_INSTRUCTIONS TO FOLLOW:_ Where the line with "def secState (s" appears below, start writing out lines exactly, and finish with the line with "one. DEDUCED: notes/assumptions/64.md. -/", which is included; write out nothing else.

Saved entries
----------

-- ==== Sys2Proof/Machine/Security.lean ====
section
/-!
DEFINITION. Machine/Security.lean: the signed commands of the SEC mailbox, the key vault, the life-cycle transitions, SPDM,
IDE key management, JTAG and the conditional self-tests (spec/21).
-/
namespace Sys2Proof.Machine
open Sys2Proof

-- The command buffer (R522)

def secBuf (s : State) : Bytes := memReadN s.sec.cmdBuf 0 1024
def secOp (b : Bytes) : Nat := leAt b 0 2
def secArgLen (b : Bytes) : Nat := leAt b 2 2
def secArgs (b : Bytes) : Bytes := bytesAt b 248 (secArgLen b)

/-- ARG_LEN of an opcode (R523, R531). -/
def argLenOk (op n : Nat) : Bool :=
  match op with
  | 1 => n == 50
  | 3 => n == 16
  | 5 => n == 16
  | 7 => decide (124 ≤ n) && decide (n ≤ 124 + 512) && (n - 124) % 64 == 0
  | 8 => n == 2
  | _ => n == 0

/-- Check 1 of R522: format and reserved bytes. DEDUCED: notes/assumptions/64.md. -/
def secFormat (b : Bytes) : Bool :=
  let op := secOp b
  decide (1 ≤ op) && decide (op ≤ 9) && argLenOk op (secArgLen b) && allZero (bytesAt b 4 4) && allZero (b.drop (248 + secArgLen b)) &&
  (op != 1 || allZero (bytesAt b 56 192)) &&
  (op != 1 || decide (leAt (secArgs b) 48 2 ≤ 255)) && (op != 8 || decide (leAt (secArgs b) 0 2 ≤ 255))

/-- Check 3: the owner key and the signature. PROVISION is the unsigned command. -/
def secSigned (s : State) (b : Bytes) : Bool :=
  secOp b == 1 ||
  (sha384 (bytesAt b 152 96) == s.fuses.ownerHash &&
    verifySig (bytesAt b 152 96) (sha384 (bytesAt b 0 56 ++ secArgs b)) (bytesAt b 56 96))

/-- Check 4: the life-cycle states in which an opcode is accepted (R523). -/
def secState (s : State) (op : Nat) : Bool :=
  let lc := lifeCycle s
  match op with
  | 1 => lc == .blank
  | 2 => lc == .provisioned
  | 3 => lc == .deployed && s.cfg.sec.debugUnlockAllowed
  | 4 => lc == .debugUnlocked
  | 5 => lc == .provisioned || lc == .deployed || lc == .debugUnlocked
  | 6 => lc != .blank && lc != .decommissioned
  | 7 => lc == .provisioned || lc == .deployed || lc == .debugUnlocked
  | 8 => lc == .provisioned || lc == .deployed
  | _ => lc != .blank

/-- Does an opcode burn a fuse or reset the device? -/
def burnsOrResets (op : Nat) : Bool := op != 7 && op != 9

/-- An operand condition whose refusal status the spec does not give: SERIAL, or a floor below the present one. DEDUCED: notes/assumptions/64.md. -/
def argRefused (s : State) (b : Bytes) : Bool :=
  ((secOp b == 3 || secOp b == 5) && bytesAt (secArgs b) 0 16 != s.fuses.serial) ||
  (secOp b == 8 && decide (leAt (secArgs b) 0 2 < s.fuses.floor))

----------

_ANSWER TO THIS TASK:_
def secState (s : State) (op : Nat) : Bool :=
  let lc := lifeCycle s
  match op with
  | 1 => lc == .blank
  | 2 => lc == .provisioned
  | 3 => lc == .deployed && s.cfg.sec.debugUnlockAllowed
  | 4 => lc == .debugUnlocked
  | 5 => lc == .provisioned || lc == .deployed || lc == .debugUnlocked
  | 6 => lc != .blank && lc != .decommissioned
  | 7 => lc == .provisioned || lc == .deployed || lc == .debugUnlocked
  | 8 => lc == .provisioned || lc == .deployed
  | _ => lc != .blank

/-- Does an opcode burn a fuse or reset the device? -/
def burnsOrResets (op : Nat) : Bool := op != 7 && op != 9

/-- An operand condition whose refusal status the spec does not give: SERIAL, or a floor below the present one. DEDUCED: notes/assumptions/64.md. -/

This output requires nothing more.